Given the prevalence of crime in the District of Columbia, it is, of course, always "foreseeable" that harm could come to an occupant of a government building. Foreseeability, however, cannot be enough to impose tort liability on the Government in this kind of case. See Goldberg v. Housing Authority of Newark, 38 N.J. 578, 186 A.2d 291, 293 (1962). A duty to protect those entering a government building from violent assault can exist, if at all, only where there is actual or constructive knowledge of an imminent probability of that particular type of harm. Circumstances can be imagined which would create such a duty with respect to those legitimately in the building after hours but circumstances of that sort did not exist here. Like all government buildings, this building had seen instances of petty theft, vandalism and occasional violence. During the several months immediately preceding the assault on plaintiff, however, most of these incidents had taken place during office hours, and when they were violent had involved disputes between employees. Nothing had occurred to warrant special precautions against the type of incident which caused injury to plaintiff. See Cook v. Safeway Stores, Inc., supra, 354 A.2d at 508-10; Dwyer v. Erie Investment Co., 138 N.J.Super. 93, 350 A.2d 268 (1975); Nigido v. First National Bank of Baltimore, 264 Md. 702, 288 A.2d 127 (1972). Barring such an event or events, the United States was under no special duty to provide plaintiff any particular protection against violence.

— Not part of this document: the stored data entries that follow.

-- ==== Sys2Proof/Laws/State.lean ====
section
/-! SUPPORT. One lemma per field of State per named update, all by rfl, so that no proof unfolds a record update. -/

namespace Sys2Proof.Machine

/-! ## takeFault -/

@[simp] theorem takeFault_mode (e : FaultCode) (s : State) : (takeFault e s).mode = .faulted := rfl
@[simp] theorem takeFault_err (e : FaultCode) (s : State) : (takeFault e s).err = faultNumber e := rfl
@[simp] theorem takeFault_cmd (e : FaultCode) (s : State) : (takeFault e s).cmd = s.cmd := rfl
@[simp] theorem takeFault_buf (e : FaultCode) (s : State) : (takeFault e s).buf = s.buf := rfl
@[simp] theorem takeFault_cur (e : FaultCode) (s : State) : (takeFault e s).cur = s.cur := rfl
@[simp] theorem takeFault_len (e : FaultCode) (s : State) : (takeFault e s).len = s.len := rfl
@[simp] theorem takeFault_val (e : FaultCode) (s : State) : (takeFault e s).val = s.val := rfl
@[simp] theorem takeFault_wid (e : FaultCode) (s : State) : (takeFault e s).wid = s.wid := rfl
@[simp] theorem takeFault_code (e : FaultCode) (s : State) : (takeFault e s).code = s.code := rfl
@[simp] theorem takeFault_cond (e : FaultCode) (s : State) : (takeFault e s).cond = s.cond := rfl
@[simp] theorem takeFault_tb (e : FaultCode) (s : State) : (takeFault e s).tb = s.tb := rfl
@[simp] theorem takeFault_finfo (e : FaultCode) (s : State) : (takeFault e s).finfo = s.finfo := rfl
@[simp] theorem takeFault_fwid (e : FaultCode) (s : State) : (takeFault e s).fwid = s.fwid := rfl
@[simp] theorem takeFault_largest (e : FaultCode) (s : State) : (takeFault e s).largest = s.largest := rfl
@[simp] theorem takeFault_lowest (e : FaultCode) (s : State) : (takeFault e s).lowest = s.lowest := rfl
@[simp] theorem takeFault_delay (e : FaultCode) (s : State) : (takeFault e s).delay = s.delay := rfl
@[simp] theorem takeFault_nranges (e : FaultCode) (s : State) : (takeFault e s).nranges = s.nranges := rfl
@[simp] theorem takeFault_ridx (e : FaultCode) (s : State) : (takeFault e s).ridx = s.ridx := rfl
@[simp] theorem takeFault_aemit (e : FaultCode) (s : State) : (takeFault e s).aemit = s.aemit := rfl
@[simp] theorem takeFault_rangeFirst (e : FaultCode) (s : State) : (takeFault e s).rangeFirst = s.rangeFirst := rfl
@[simp] theorem takeFault_rangeLast (e : FaultCode) (s : State) : (takeFault e s).rangeLast = s.rangeLast := rfl
@[simp] theorem takeFault_pflags (e : FaultCode) (s : State) : (takeFault e s).pflags = s.pflags := rfl
@[simp] theorem takeFault_pkind (e : FaultCode) (s : State) : (takeFault e s).pkind = s.pkind := rfl
@[simp] theorem takeFault_cid (e : FaultCode) (s : State) : (takeFault e s).cid = s.cid := rfl
@[simp] theorem takeFault_pinfo (e : FaultCode) (s : State) : (takeFault e s).pinfo = s.pinfo := rfl
@[simp] theorem takeFault_ver (e : FaultCode) (s : State) : (takeFault e s).ver = s.ver := rfl
@[simp] theorem takeFault_pnum (e : FaultCode) (s : State) : (takeFault e s).pnum = s.pnum := rfl
@[simp] theorem takeFault_pnlen (e : FaultCode) (s : State) : (takeFault e s).pnlen = s.pnlen := rfl
@[simp] theorem takeFault_nonce0 (e : FaultCode) (s : State) : (takeFault e s).nonce0 = s.nonce0 := rfl
@[simp] theorem takeFault_nonce1 (e : FaultCode) (s : State) : (takeFault e s).nonce1 = s.nonce1 := rfl
@[simp] theorem takeFault_nonce2 (e : FaultCode) (s : State) : (takeFault e s).nonce2 = s.nonce2 := rfl
@[simp] theorem takeFault_nonce3 (e : FaultCode) (s : State) : (takeFault e s).nonce3 = s.nonce3 := rfl
@[simp] theorem takeFault_afam (e : FaultCode) (s : State) : (takeFault e s).afam = s.afam := rfl
@[simp] theorem takeFault_aport (e : FaultCode) (s : State) : (takeFault e s).aport = s.aport := rfl
@[simp] theorem takeFault_addr0 (e : FaultCode) (s : State) : (takeFault e s).addr0 = s.addr0 := rfl
@[simp] theorem takeFault_addr1 (e : FaultCode) (s : State) : (takeFault e s).addr1 = s.addr1 := rfl
@[simp] theorem takeFault_nver (e : FaultCode) (s : State) : (takeFault e s).nver = s.nver := rfl
@[simp] theorem takeFault_negoff (e : FaultCode) (s : State) : (takeFault e s).negoff = s.negoff := rfl
@[simp] theorem takeFault_versel (e : FaultCode) (s : State) : (takeFault e s).versel = s.versel := rfl
@[simp] theorem takeFault_supven (e : FaultCode) (s : State) : (takeFault e s).supven = s.supven := rfl
@[simp] theorem takeFault_supv (e : FaultCode) (s : State) : (takeFault e s).supv = s.supv := rfl
@[simp] theorem takeFault_cfg (e : FaultCode) (s : State) : (takeFault e s).cfg = s.cfg := rfl
@[simp] theorem takeFault_epoch (e : FaultCode) (s : State) : (takeFault e s).epoch = s.epoch := rfl
@[simp] theorem takeFault_pending (e : FaultCode) (s : State) : (takeFault e s).pending = s.pending := rfl
@[simp] theorem takeFault_answer (e : FaultCode) (s : State) : (takeFault e s).answer = s.answer := rfl
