-- ==== Sys2Proof/Tests/Slice0.lean ====
section
/-! SUPPORT. The model's own tests: words written out from the spec's encodings, single steps with the results of
spec/95_test_vectors.md (named in the comment of each), and for each statement a state that meets its hypotheses. -/

open Sys2Proof Sys2Proof.Machine

namespace Sys2Proof.Tests

/-! ## WellFormed -/

theorem test_stream_offset_code_seven_is_ill_formed : (Instr.ftStream false true 7 0).wellFormed = false := by decide
theorem test_stream_offset_code_six_is_well_formed : (Instr.ftStream false true 6 0).wellFormed = true := by decide

/-! ## Decode: one word of every row, written out from 30_encoding.md R82, R84, R85, R87 -/

theorem test_decode_faultAck : decode (.cw 0b0000000000000001) = .ok .faultAck := by decide
theorem test_decode_pnWidth : decode (.cw 0b0000000000010000) = .ok .pnWidth := by decide
theorem test_decode_pnC2w : decode (.cw 0b0000000000010001) = .ok .pnC2w := by decide
theorem test_decode_pnDec : decode (.cw 0b0000000000010010) = .ok .pnDec := by decide
theorem test_decode_pnEnc : decode (.cw 0b0000000000010011) = .ok .pnEnc := by decide
theorem test_decode_pnNext : decode (.cw 0b0000000000010100) = .ok .pnNext := by decide
theorem test_decode_sidWidth : decode (.cw 0b0000000000011000) = .ok .sidWidth := by decide
theorem test_decode_sidC2w : decode (.cw 0b0000000000011001) = .ok .sidC2w := by decide
theorem test_decode_sidDec : decode (.cw 0b0000000000011010) = .ok .sidDec := by decide
theorem test_decode_sidEnc : decode (.cw 0b0000000000011011) = .ok .sidEnc := by decide
theorem test_decode_sidNext : decode (.cw 0b0000000000011100) = .ok .sidNext := by decide
theorem test_decode_offWidth : decode (.cw 0b0000000000100000) = .ok .offWidth := by decide
theorem test_decode_offC2w : decode (.cw 0b0000000000100001) = .ok .offC2w := by decide
theorem test_decode_offDec : decode (.cw 0b0000000000100010) = .ok .offDec := by decide
theorem test_decode_offEnc : decode (.cw 0b0000000000100011) = .ok .offEnc := by decide
theorem test_decode_uf16Dec : decode (.cw 0b0000000000101000) = .ok .uf16Dec := by decide
theorem test_decode_uf16Enc : decode (.cw 0b0000000000101001) = .ok .uf16Enc := by decide
theorem test_decode_ftDec : decode (.cw 0b0000000000110000) = .ok .ftDec := by decide
theorem test_decode_ftEnc : decode (.cw 0b0000000000110001) = .ok .ftEnc := by decide
theorem test_decode_ackValidate : decode (.cw 0b0000000001000000) = .ok .ackValidate := by decide
theorem test_decode_ackAcks : decode (.cw 0b0000000001000001) = .ok .ackAcks := by decide
theorem test_decode_ackDec : decode (.cw 0b0000000001000010) = .ok .ackDec := by decide
theorem test_decode_ackEnc : decode (.cw 0b0000000001000011) = .ok .ackEnc := by decide
theorem test_decode_pktSerRst : decode (.cw 0b0000000001010010) = .ok .pktSerRst := by decide
theorem test_decode_pktSerNeg : decode (.cw 0b0000000001010011) = .ok .pktSerNeg := by decide
theorem test_decode_verChoose : decode (.cw 0b0000000001010100) = .ok .verChoose := by decide
theorem test_decode_pktParse : decode (.cw 0b0000000101010000) = .ok (.pktParse .server) := by decide
theorem test_decode_pktSerReg : decode (.cw 0b0000000001010001) = .ok (.pktSerReg .client) := by decide
theorem test_decode_ftPadding : decode (.ft 0b00000000) = .ok .ftPadding := by decide
theorem test_decode_ftRstStream : decode (.ft 0b00000001) = .ok .ftRstStream := by decide
theorem test_decode_ftConnectionClose : decode (.ft 0b00000010) = .ok .ftConnectionClose := by decide
theorem test_decode_ftGoaway : decode (.ft 0b00000011) = .ok .ftGoaway := by decide
theorem test_decode_ftWindowUpdate : decode (.ft 0b00000100) = .ok .ftWindowUpdate := by decide
theorem test_decode_ftBlocked : decode (.ft 0b00000101) = .ok .ftBlocked := by decide
theorem test_decode_ftStopWaiting : decode (.ft 0b00000110) = .ok .ftStopWaiting := by decide
theorem test_decode_ftPing : decode (.ft 0b00000111) = .ok .ftPing := by decide
theorem test_decode_ftCongestionFeedback : decode (.ft 0b00110110) = .ok (.ftCongestionFeedback 0b10110) := by decide
theorem test_decode_ftAck : decode (.ft 0b01110101) = .ok (.ftAck true 0b10 true 0b01) := by decide
theorem test_decode_ftStream : decode (.ft 0b11001110) = .ok (.ftStream true false 0b011 0b10) := by decide
theorem test_decode_pfReset : decode (.pf .server 0b00101011) = .ok (.pfReset true false 0b10) := by decide
theorem test_decode_pfNegotiation : decode (.pf .server 0b00011101) = .ok (.pfNegotiation true 0b01) := by decide
theorem test_decode_pfRegular : decode (.pf .client 0b00111101) = .ok (.pfRegular true true 0b11) := by decide

/-- No two rows of the opcode map share a word. -/
theorem test_rows_disjoint :
    commandTable.Pairwise fun a b => (a.pattern ^^^ b.pattern) &&& (a.mask &&& b.mask) ≠ 0 := by decide

theorem test_illegal_opcode : decode (.cw 0x0055) = .error .unassignedOpcode := by decide
theorem test_illegal_role : decode (.cw 0x0152) = .error .strayRole := by decide
theorem test_illegal_high_bits : decode (.cw 0x0250) = .error .reservedBits := by decide
theorem test_illegal_frame_type : decode (.ft 0x1F) = .error .reservedFrameType := by decide
theorem test_illegal_flags : decode (.pf .client 0x48) = .error .reservedFlagBits := by decide
theorem test_table_word : decodeTableWord 16 0x0151 = some (.pktSerReg .server) := by decide
theorem test_table_byte : decodeTableWord 8 0xE9 = some (.ftStream true true 2 1) := by decide
theorem test_table_flags_byte : decodeTableWord 8 0x09 = some (.pfNegotiation false 0) := by decide

/-! ## Single steps -/

/-- The state after reset with `bs` loaded at 0 and LEN their count. -/
def loaded (bs : List Byte) : State :=
  { State.reset with buf := memPut [] 0 bs, len := BitVec.ofNat 16 bs.length }

/-- The state after `i`, where it answers one. -/
def after (i : Instr) (s : State) : Option State :=
  match exec i s with
  | .next t => some t
  | .fault _ => none
  | .refused _ => none

/-- The fault code and the command word that `i` leaves. -/
def faultOf (i : Instr) (s : State) : Option (BitVec 8 × CommandWord) := (after i s).map fun t => (t.err, t.cmd)

/-- The first `n` bytes of BUF, CUR and LEN after `i`. -/
def written (n : Nat) (i : Instr) (s : State) : Option (List Byte × BitVec 16 × BitVec 16) :=
  (after i s).map fun t => (t.memBytes 0 n, t.cur, t.len)

/-- The connection id `01 02 .. 08` of the vectors. -/
def cid : List Byte := [1, 2, 3, 4, 5, 6, 7, 8]

/-- The state of the vectors with LARGEST and a range list. -/
def acked (largest : BitVec 48) (rs : List (BitVec 48 × BitVec 48)) : State :=
  { State.reset with
    largest := largest, nranges := BitVec.ofNat 16 rs.length
    rangeFirst := rs.zipIdx.map fun p => (p.2, p.1.1), rangeLast := rs.zipIdx.map fun p => (p.2, p.1.2) }

/-- The version set holding Q039 in slot 0. -/
def withQ039 (s : State) : State := { s with supv := [0x39333051, 0, 0, 0], supven := 1 }

-- R120, R234
theorem test_faultAck_faulted : (after .faultAck { State.reset with mode := .faulted, err := 5, cmd := 0x10 }).map
    (fun t => (t.mode, t.err, t.cmd)) = some (.ready, 0, 0x10) := by decide
theorem test_faultAck_ready : (after .faultAck State.reset).map (fun t => (t.mode, t.cmd)) = some (.ready, 1) := by decide

-- V3, V5, V10, V20
theorem test_pnWidth : (after .pnWidth { State.reset with val := 0x10000 }).map (fun t => (t.wid, t.code)) = some (4, 2) := by
  decide
theorem test_pnWidth_zero : faultOf .pnWidth State.reset = some (5, 0x10) := by decide
theorem test_sidWidth : (after .sidWidth { State.reset with val := 0x1000000 }).map (fun t => (t.wid, t.code)) =
    some (4, 3) := by decide
theorem test_offWidth : (after .offWidth { State.reset with val := 1 }).map (fun t => (t.wid, t.code)) = some (2, 1) := by
  decide
theorem test_offWidth_over : faultOf .offWidth { State.reset with val := 0x100000000000000 } = some (5, 0x20) := by decide

-- V21 to V23
theorem test_pnC2w : (after .pnC2w { State.reset with code := 3 }).map (fun t => t.wid) = some 6 := by decide
theorem test_pnC2w_over : faultOf .pnC2w { State.reset with code := 4 } = some (4, 0x11) := by decide
theorem test_sidC2w : (after .sidC2w { State.reset with code := 2 }).map (fun t => t.wid) = some 3 := by decide
theorem test_offC2w : (after .offC2w { State.reset with code := 6 }).map (fun t => t.wid) = some 7 := by decide
theorem test_offC2w_reserved : faultOf .offC2w { State.reset with code := 7 } = some (4, 0x21) := by decide

-- V28, V26, V29, V36, V34
theorem test_pnDec : (after .pnDec { loaded [1, 0, 0, 0, 0, 0x80] with wid := 6 }).map (fun t => (t.val, t.cur)) =
    some (0x800000000001, 6) := by decide
theorem test_pnDec_width : faultOf .pnDec { loaded [1, 2, 3] with wid := 3 } = some (4, 0x12) := by decide
theorem test_sidDec : (after .sidDec { loaded [1, 0, 1] with wid := 3 }).map (fun t => (t.val, t.cur)) =
    some (0x010001, 3) := by decide
theorem test_offDec : (after .offDec { loaded [1, 2, 3, 4, 5, 6, 7] with wid := 7 }).map (fun t => (t.val, t.cur)) =
    some (0x07060504030201, 7) := by decide
theorem test_offDec_past_len : faultOf .offDec { State.reset with cur := 5 } = some (2, 0x22) := by decide

-- V3, V41, V9, V13, V44
theorem test_pnEnc : written 4 .pnEnc { State.reset with val := 0x12345 } = some ([0x45, 0x23, 0x01, 0x00], 4, 4) := by
  decide
theorem test_pnEnc_no_space : faultOf .pnEnc { State.reset with cur := 2047, val := 0x100 } = some (3, 0x13) := by decide
theorem test_sidEnc : written 3 .sidEnc { State.reset with val := 0x10000 } = some ([0, 0, 1], 3, 3) := by decide
theorem test_offEnc : written 2 .offEnc { State.reset with val := 1 } = some ([1, 0], 2, 2) := by decide
theorem test_offEnc_no_space : faultOf .offEnc { State.reset with cur := 2049 } = some (3, 0x23) := by decide

-- V39, V40
theorem test_pnNext_wraps : (after .pnNext { State.reset with val := 0xFFFFFFFFFFFF }).map (fun t => t.val) = some 1 := by
  decide
theorem test_sidNext : (after .sidNext { State.reset with val := 0xFFFFFFFD }).map (fun t => t.val) = some 0xFFFFFFFF := by
  decide
theorem test_sidNext_over : faultOf .sidNext { State.reset with val := 0xFFFFFFFE } = some (5, 0x1C) := by decide

-- U13, U17, U19
theorem test_uf16Enc : (after .uf16Enc { State.reset with val := 1000000 }).map (fun t => t.val) = some 0x4F42 := by decide
theorem test_uf16Enc_saturates : (after .uf16Enc { State.reset with val := 0x3FFC0000001 }).map (fun t => t.val) =
    some 0xFFFF := by decide
theorem test_uf16Dec : (after .uf16Dec { State.reset with val := 0x4F42 }).map (fun t => t.val) = some 999936 := by decide
theorem test_uf16Dec_high_bits : (after .uf16Dec { State.reset with val := 0x12340FFF }).map (fun t => t.val) =
    some 4095 := by decide

-- F14, F2, F23, F20
theorem test_ftDec : (after .ftDec (loaded [0xE9])).map (fun t => (t.tb, t.finfo, t.fwid, t.cur)) =
    some (0xE9, 0x02BA, 0x013, 0) := by decide
theorem test_ftDec_reserved : faultOf .ftDec (loaded [0x08]) = some (6, 0x30) := by decide
theorem test_ftEnc : written 1 .ftEnc { State.reset with finfo := 0xF809 } = some ([0x7B], 1, 1) := by decide
theorem test_ftEnc_width : faultOf .ftEnc { State.reset with finfo := 0x01CA } = some (4, 0x31) := by decide

-- F1
theorem test_ftPadding : (after .ftPadding State.reset).map (fun t => (t.tb, t.finfo, t.fwid)) = some (0, 0, 0) := by decide
theorem test_ftRstStream : (after .ftRstStream State.reset).map (fun t => (t.tb, t.finfo, t.fwid)) = some (1, 1, 0) := by decide
theorem test_ftConnectionClose : (after .ftConnectionClose State.reset).map (fun t => (t.tb, t.finfo, t.fwid)) = some (2, 2, 0) := by decide
theorem test_ftGoaway : (after .ftGoaway State.reset).map (fun t => (t.tb, t.finfo, t.fwid)) = some (3, 3, 0) := by decide
theorem test_ftWindowUpdate : (after .ftWindowUpdate State.reset).map (fun t => (t.tb, t.finfo, t.fwid)) = some (4, 4, 0) := by decide
theorem test_ftBlocked : (after .ftBlocked State.reset).map (fun t => (t.tb, t.finfo, t.fwid)) = some (5, 5, 0) := by decide
theorem test_ftStopWaiting : (after .ftStopWaiting State.reset).map (fun t => (t.tb, t.finfo, t.fwid)) = some (6, 6, 0) := by decide
theorem test_ftPing : (after .ftPing State.reset).map (fun t => (t.tb, t.finfo, t.fwid)) = some (7, 7, 0) := by decide
-- F5, F9, F15, F17
theorem test_ftCongestionFeedback : (after (.ftCongestionFeedback 0x1F) State.reset).map
    (fun t => (t.tb, t.finfo, t.fwid)) = some (0x3F, 8, 0) := by decide
theorem test_ftAck : (after (.ftAck false 3 false 3) State.reset).map (fun t => (t.tb, t.finfo, t.fwid)) =
    some (0x5B, 0xF009, 0xD80) := by decide
theorem test_ftStream : (after (.ftStream true true 6 3) State.reset).map (fun t => (t.tb, t.finfo, t.fwid)) =
    some (0xFB, 0x07BA, 0x027) := by decide
theorem test_ftStream_reserved : faultOf (.ftStream false false 7 0) State.reset = some (4, 0) := by decide

-- S8c, R171, S12
theorem test_ackValidate : (after .ackValidate (acked 40 [(25, 40), (1, 23)])).map (fun t => t.cond) = some 1 := by decide
theorem test_ackValidate_overlap : (after .ackValidate (acked 7 [(5, 7), (2, 5)])).map (fun t => t.cond) = some 0 := by
  decide
theorem test_ackAcks : (after .ackAcks { acked 20 [(15, 20), (5, 8)] with lowest := 5, val := 15 }).map (fun t => t.cond) =
    some 1 := by decide
theorem test_ackAcks_gap : (after .ackAcks { acked 20 [(15, 20), (5, 8)] with lowest := 5, val := 9 }).map
    (fun t => t.cond) = some 0 := by decide

-- S7, A33, S7, A4
theorem test_ackDec : (after .ackDec (loaded [0x68, 0x36, 1, 0, 0, 2, 0x0A, 0xFF, 0, 1, 0x2C, 0])).map
    (fun t => (t.largest, t.lowest, t.ranges, t.cur)) = some (310, 1, [⟨301, 310⟩, ⟨1, 44⟩], 12) := by decide
theorem test_ackDec_timestamps :
    (after .ackDec (loaded [0x40, 0x28, 0xC4, 0x11, 0x0B, 2, 1, 0xAA, 0xBB, 0xCC, 0xDD, 2, 0xEE, 0xFF])).map
      (fun t => (t.largest, t.lowest, t.delay, t.nranges, t.cur)) = some (40, 30, 5000, 0, 14) := by decide
theorem test_ackEnc_split : written 12 .ackEnc (acked 310 [(301, 310), (1, 44)]) =
    some ([0x68, 0x36, 1, 0, 0, 2, 0x0A, 0xFF, 0, 1, 0x2C, 0], 12, 12) := by decide +kernel
theorem test_ackEnc_empty : written 6 .ackEnc { acked 40 [] with lowest := 30, delay := 5000 } =
    some ([0x40, 0x28, 0xC4, 0x11, 0x0B, 0], 6, 6) := by decide

-- H1, H14, H13, H9
theorem test_pktParse_client : (after (.pktParse .client) (withQ039 (loaded ([9] ++ cid ++ [0x51, 0x30, 0x33, 0x39, 5])))).map
    (fun t => (t.pkind, t.pflags, t.cid, t.pinfo, t.ver, t.pnum, t.pnlen, t.cur)) =
      some (0, 9, 0x0807060504030201, 1, 0x39333051, 5, 1, 14) := by decide
theorem test_pktParse_bad_flags : faultOf (.pktParse .client) (loaded [0x80]) = some (8, 0x50) := by decide
theorem test_pfNegotiation :
    (after (.pfNegotiation false 0) (loaded ([9] ++ cid ++ [0x51, 0x30, 0x33, 0x39, 0x51, 0x30, 0x33, 0x38]))).map
      (fun t => (t.pkind, t.pflags, t.nver, t.negoff, t.cur)) = some (2, 9, 2, 9, 17) := by decide
-- H7
theorem test_pfRegular : (after (.pfRegular false false 0) (loaded ([8] ++ cid ++ [7, 7, 0]))).map
    (fun t => (t.pkind, t.pnum, t.pnlen, t.cur)) = some (0, 7, 1, 10) := by decide

/-- The bytes of the Reset packet of 44_packet.md R207's worked example. -/
def resetPacket : List Byte :=
  [0x0A] ++ cid ++ [0x50, 0x52, 0x53, 0x54, 3, 0, 0, 0, 0x52, 0x4E, 0x4F, 0x4E, 0x20, 0, 0, 0, 0x52, 0x53, 0x45, 0x51,
    0x28, 0, 0, 0, 0x43, 0x41, 0x44, 0x52, 0x30, 0, 0, 0] ++ (List.range 32).map (fun i => BitVec.ofNat 8 (0xA0 + i)) ++
    [7, 0, 0, 0, 0, 0, 0, 0, 2, 0, 0xC0, 0, 2, 1, 0xBB, 1]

No statute or regulation requires that such protection be given. 40 U.S.C. § 318 (1976). The responsibility for determining and providing protective service in a GSA-maintained building such as the Agriculture building is delegated to GSA, see 40 U.S.C. § 318a (1976), and defined in the Federal Property Management Regulations, 41 C.F.R. § 101-20.5. The regulations provide that "GSA will furnish as normal protection not less than the degree of protection provided by commercial building operators of similar space for normal risk occupants, as determined by GSA." 41 C.F.R. § 101-20.501. The regulations also set forth the criteria to be used by the agency in making the determination:

 
Determination of the level of normal protective service will be made by GSA on a case-by-case basis and will consider the facility's location; size and configuration; history of criminal or disruptive incidents in the surrounding neighborhood not primarily directed toward the occupant agency's mission; extent of exterior lighting; presence of physical barriers; and such other factors as may be deemed pertinent.

41 C.F.R. § 101-20.502.

There is no proof that this reasonable standard was violated in this instance. By establishing security at designated entrances after business hours, defendant was adhering to a reasonable standard of care consistent with community standards and there is no showing that a higher standard was required by any facts known to defendant. There is, moreover, no proof that even if a higher standard of protective service had been established the failure to follow a higher standard on the facts of this case could be said to be a proximate cause of the injury. Finally, the Government's decision to maintain only two guards and to lower the lights due to the energy crisis were clearly discretionary acts. See Dalehite v. United States, 346 U.S. 15, 73 S. Ct. 956, 97 L. Ed. 1427 (1953); United States v. Faneca, 332 F.2d 872, 874-75 (5th Cir. 1964), cert. denied, 380 U.S. 971, 85 S. Ct. 1327, 14 L. Ed. 2d 268 (1965); Monarch Insurance Co. v. District of Columbia, 353 F. Supp. 1249, 1256-59 (D.D.C.1973), aff'd mem., 162 U.S. App.D.C. 96, 497 F.2d 684, cert. denied, 419 U.S. 1021, 95 S. Ct. 497, 42 L. Ed. 2d 295 (1974); Taxay v. United States, 345 F.Supp. *321 1284, 1285-86 (D.D.C.1972), aff'd mem., 159 U.S.App.D.C. 343, 487 F.2d 1214 (1973); 28 U.S.C. § 2680(a) (1976).

Plaintiff has failed to meet her burden of proof. No negligence on the part of defendants was established. The complaint must therefore be dismissed. The Clerk of Court shall enter judgment for defendants.

SO ORDERED.

NOTES

[*] For the benefit of the parties, the Court delayed this case for a substantial period in the hope that, following his unsuccessful appeal, the assailant would be willing to testify. He has nonetheless refused to do so and remains incarcerated at Lorton for his crime.